Esto fue cuanto pudo decir. La mano de Charlie apretaba su garganta. Cuando vio ella que no quedaba posibilidad de contener su ira, endureció y ensombreció sus ojos, y resistió, luchando desesperadamente, retorciéndose en sus brazos y dándole puntapiés en sus piernas. Una especie de éxtasis se apoderó de Charlie. Sus articulaciones se combaron; aparecieron nudos en sus manos al sentir el cálido latido de la garganta de Bedelia. Sus agitados ojos de azabache recordaron a Charlie los de la ratita que había caído en la trampa y pensó con regocijo en el martillazo con que le había dado muerte.

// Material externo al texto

/-- R310: what the header and the directory make of the file: a fault, or nothing. -/
def State.fileFault (s : State) (t : Nat) (x : Xfer) : Option Status :=
  let b := x.file
  let d := sectOf b 0
  if !(s.fileHeadOk x && s.dirOk x) then some .range
  else if field b 28 4 ≠ crc32 (b.take 28 ++ (b.drop 32).take (24 * sectCount b)) then some .check
  else if d.kind = 3 ∧ !s.authSession x.session then some .auth
  else if d.kind = 3 ∧ (s.secure.trial ∨ !s.alive 10) then some .state
  else if d.kind = 3 ∧ s.openXfers.any (fun u => decide (u ≠ t) && !(s.xfer u).out && (s.xfer u).kind = 6) then some .busy
  else if s.encodesArchive && s.writesCoef t then
    some .busy
  else none

/-- R310: a transfer fails in a section of its file. -/
def State.failSection (s : State) (t : Nat) (st : Status) : State :=
  (s.wr .failedSection t (s.xfer t).sect).failXfer t st

/-- R335: a slot write begins: its content is no longer an image, and a trial of it is dropped. -/
def State.beginSlot (s : State) (slot : Nat) : State :=
  let s := { s with secure := { s.secure with
    slotSt := s.secure.slotSt.set slot 1, delivered := s.secure.delivered.filter (· ≠ slot) } }
  if s.ownerField 66 1 = slot then s.pushOp { kind := .owner, names := [7], met := true, patch := [(66, 0xFF)] } else s

/-- R313, R321, R335: what has arrived for a transfer's slot or half is cut into lines; `last` when no more will come. -/
def State.feedLines (s : State) (t base : Nat) (image : Bytes) (last : Bool) : State :=
  let x := s.xfer t
  let rest := image.drop x.taken
  let n := if last then rest.length else rest.length / 64 * 64
  let l := wholeLines (base + x.taken) (rest.take n)
  let s := s.setXfer t { x with taken := x.taken + n }
  s.setOps (s.secure.ops.map (fun o =>
    if o.names = [t] && (o.kind = .slot || o.kind = .archive) then
      { o with lines := o.lines ++ l, more := o.more && !(last && o.kind = .slot) }
    else o))

/-- The whole of a section's bytes. -/
def sectBytes (file : Bytes) (d : Sect) : Bytes := (file.drop d.start).take d.len

/-- A section's value: the bytes of a raw one whose check is good, or the decoded bytes of a stream. -/
def sectValue (file : Bytes) (d : Sect) : Except Status Bytes :=
  let b := sectBytes file d
  if d.coding = 0 then (if crc32 b = d.check then .ok b else .error .check)
  else
    let r := ({ op := 2 } : Coder).decode b 37748736 37748736
    match r.err with
    | some st => .error st
    | none => if r.co.phase = 6 then .ok r.out.reverse else .error .length

/-- R309: bytes of a store section as they arrive: a raw one is written, a stream is decoded and written. -/
def State.storePart (s : State) (t : Nat) (d : Sect) (b : Bytes) : State × Option Status :=
  let x := s.xfer t
  if !s.rangeOn d.store 0 then (s, some .state)
  else if d.coding = 0 then
    ((s.setXfer t { x with taken := x.taken + b.length }).rangeWrite d.store 0 (d.off + (x.taken - d.start)) b, none)
  else
    let lim := s.rangeSize d.store 0 - d.off
    let r := x.co.decode b (lim - x.co.outDone) lim
    let s := (s.setXfer t { x with taken := x.taken + b.length, co := r.co }).rangeWrite d.store 0
      (d.off + x.co.outDone) r.out.reverse
    (s, r.err)

/-- R309: what a section's end adds: its check or trailer. -/
def sectEnd (x : Xfer) (d : Sect) : Option Status :=
  if d.kind = 2 then
    (if d.coding = 1 then (if x.co.phase = 6 then none else some .length)
     else if crc32 (sectBytes x.file d) = d.check then none else some .check)
  else match sectValue x.file d with | .ok _ => none | .error st => some st

/-- R310: every dictionary value of the file is staged at once, or none; the section that is refused. -/
def State.stageFile (s : State) (n : Nat) (file : Bytes) : State × Option (Nat × Status) :=
  let r := (List.range (sectCount file)).foldl (fun (a : State × Option (Nat × Status)) i =>
    match a.2 with
    | some _ => a
    | none =>
      let d := sectOf file i
      if d.kind ≠ 1 then a
      else match sectValue file d with
        | .error st => (a.1, some (i, st))
        | .ok b =>
          let p := a.1.stageAt n d.index d.sub b
          if p.2 = .ok then (p.1, none) else (p.1, some (i, p.2))) (s, none)
  match r.2 with
  | none => r
  | some (i, st) =>
    let d := sectOf file i
    (match Ent.find d.index d.sub with | some (e, _) => (s.refused (s.sessionEnv n) e st).1 | none => s, r.2)

/-- R310: the whole file has checked good. -/
def State.fileGood (s : State) (t : Nat) : State :=
  let x := s.xfer t
  let d := sectOf x.file 0
  if d.kind = 3 then
    match sectValue x.file d with
    | .error st => s.failSection t st
    | .ok b =>
      if b.length < 193 ∨ 3145728 < b.length then s.failSection t .range
      else
        let slot := 1 - s.secure.running
        let s := (s.setXfer t { x with taken := 0 }).beginSlot slot
        let s := s.pushOp { kind := .slot, base := slot * 3145728, more := true, names := [t] }
        s.feedLines t (slot * 3145728) b true
  else
    match s.stageFile x.session x.file with
    | (s, none) => s.doneXfer t
    | (s, some (i, st)) => (s.wr .failedSection t i).failXfer t st

/-- R309, R310: what has arrived of a Mehild file is handled, section by section. -/
def State.fileRun : Nat → Nat → State → State
  | 0, _, s => s
  | k + 1, t, s =>
    let x := s.xfer t
    let n := sectCount x.file
    if s.rd .transferState t ≠ 1 then s
    else if x.taken = 0 then
      if x.length < 32 then s.failXfer t .range
      else if x.file.length < 32 then s
      else if !s.fileHeadOk x then s.failXfer t .range
      else if x.length < 32 + 24 * n then s.failXfer t .range
      else if x.file.length < 32 + 24 * n then s
      else match s.fileFault t x with
        | some st => s.failXfer t st
        | none => State.fileRun k t (s.setXfer t { x with taken := 32 + 24 * n, sect := 0, co := { op := 2 } })
    else if n ≤ x.sect then (if x.length ≤ x.file.length then s.fileGood t else s)
    else
      let d := sectOf x.file x.sect
      let from_ := max x.taken d.start
      let stop := min (d.start + d.len) x.file.length
      if stop ≤ from_ ∧ x.file.length < d.start + d.len then s
      else
        let s := s.setXfer t { x with taken := from_ }
        let b := (x.file.drop from_).take (stop - from_)
        let r := if d.kind = 2 then s.storePart t d b else (s.setXfer t { x with taken := stop }, none)
        match r.2 with
        | some st => (r.1.countDecode st).failSection t st
        | none =>
          let s := r.1
          if stop < d.start + d.len then s
          else match sectEnd (s.xfer t) d with
            | some st => (if d.coding = 1 then s.countDecode st else s).failSection t st
            | none => State.fileRun k t (s.setXfer t { s.xfer t with sect := x.sect + 1, co := { op := 2 } })

/-- R74, R306: a packet's data is accepted into its target. -/
def State.takeData (s : State) (t o : Nat) (b : Bytes) : State :=
  let x := s.xfer t
  let done := s.rd .bytesDone t + b.length
  let s := (s.setXfer t { x with next := (x.next + 1) % 65536, since := s.aon.mono }).wr .bytesDone t done
  let x := s.xfer t
  let last := decide (x.length ≤ done)
  let s := if last || x.next % 16 = 0 then s.sendAck t else s
  let x := s.xfer t
  if x.coded then s.setXfer t { x with inq := x.inq ++ [b] }
  else if x.kind ≤ 4 then
    let s := s.rangeWrite x.kind x.handle (x.offset + o) b
    if last then s.doneXfer t else s
  else
    let first := x.file.isEmpty
    let file := x.file ++ b
    let s := s.setXfer t { x with file := file }
    if x.kind = 5 then State.fileRun 200 t s
    else if x.kind = 6 then
      let slot := 1 - s.secure.running
      (if first then s.beginSlot slot else s).feedLines t (slot * 3145728) file last
    else
      match s.secure.ops.find? (fun o => o.kind = .archive && o.names = [t]) with
      | some o => s.feedLines t (o.base + 64) file last
      | none => s

/-- R74: a packet that is not accepted: one ACK follows 100 us after the first of several, unless another is sent before
(DEDUCED, log 172). -/
def State.discardPacket (s : State) (t : Nat) : State :=
  let x := s.xfer t
  if x.gap.isSome then s else s.setXfer t { x with gap := some s.aon.mono }

/-- BULK_PACKET_RECEIVED (R74, R306). A packet with an ACK's Sequence is data where that is the one expected (DESIGN CHOICE,
log 189). -/
def bulkPacketEff (source chan seq : Nat) (p : Bytes) (s : State) : State :=
  let x := s.xfer chan
  let o := field p 0 4
  let b := p.drop 4
  if !s.on 9 || decide (15 < chan) || decide (s.rd .transferState chan ≠ 1) || x.out || decide (x.peer ≠ source)
      || decide (seq = 0xFFFF ∧ x.next ≠ 0xFFFF) then s
  else if p.length < 4 || decide (seq ≠ x.next) || decide (x.length < o + b.length)
      || ((x.coded || 5 ≤ x.kind) && decide (o ≠ s.rd .bytesDone chan)) then s.discardPacket chan
  else if !s.targetOn x || (x.coded && !s.alive 8) then State.nvmKick 300 (s.failXfer chan .state)
  else State.nvmKick 300 (s.takeData chan o b)

/-- BULK_PACKET_RECEIVED (R74). -/
def execBulkPacketReceived (source channel seq : BitVec 16) (payload : Bytes) (s : State) :
    Host.Outcome State Fault Refusal :=
  .next (if s.on 9 then (bulkPacketEff source.toNat channel.toNat seq.toNat payload s).stalled else s)

/-- R74: 100 us after a discarded packet. -/
def bulkAckTimerEff (t : Nat) (s : State) : State :=
  match (s.xfer t).gap with
  | none => s
  | some g => if s.rd .transferState t ≠ 1 || !s.on 9 then s else (s.untilMono (g + us 100)).sendAck t

/-- BULK_ACK_TIMER (R74). -/
def execBulkAckTimer (transfer : Fin 16) (s : State) : Host.Outcome State Fault Refusal :=
  .next (bulkAckTimerEff transfer.val s)

/-- R306: bytes of an outgoing transfer's target. -/
def State.outBytes (s : State) (x : Xfer) (o n : Nat) : Bytes :=
  if x.kind = 7 then (((s.payload 4).getD []).drop o).take n
  else s.rangeRead (if x.kind = 8 then 5 else x.kind) x.handle (x.offset + o) n

/-- R314: the MRAM is read for bytes of an outgoing transfer. -/
def State.outScan (s : State) (x : Xfer) (o n : Nat) : State :=
  if x.kind = 7 then
    match s.inForce 4 with | some b => s.mramScan (bankBase 4 b + 64 + o) n | none => s
  else if x.kind = 8 then s.mramScan (boxBase + x.offset + o) n else s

Bedelia cedió primero, desplomándose tan de pronto que cayó en los brazos de Charlie. Su cara mostraba de nuevo su atractivo aspecto y la astucia habíase borrado de su expresión. Fuera para la muerte o para el amor, se había rendido.
Una húmeda nube cubrió la vista y oscureció la mente de Charlie. Aflojáronsele las manos y las dejó caer. Pasó el éxtasis y se sintió deshecho. Los dos estaban exhaustos. Los ojos de Bedelia buscaron los de Charlie. Intentaba ella encontrar y sostener su mirada. A tientas, alargó la mano hacia él y, cogiendo su brazo, lo apretó con fuerza.
—¡Charlie, Charlie, querido!…
Él evitó su mirada.
—Tú no comprendes —murmuró ella.
—Me temo que sí —contestó Charlie, fríamente.
La atrajo hacia él como si fuera a besarla; pero, en vez de ello, metió la mano en su escote, sacó la cajita de píldoras y se la guardó en el bolsillo. Después se acercó al cesto y revolvió los paquetes hasta que encontró el que ella había escondido debajo del saquito de sal, y también se lo guardó en el bolsillo de su chaqueta de caza.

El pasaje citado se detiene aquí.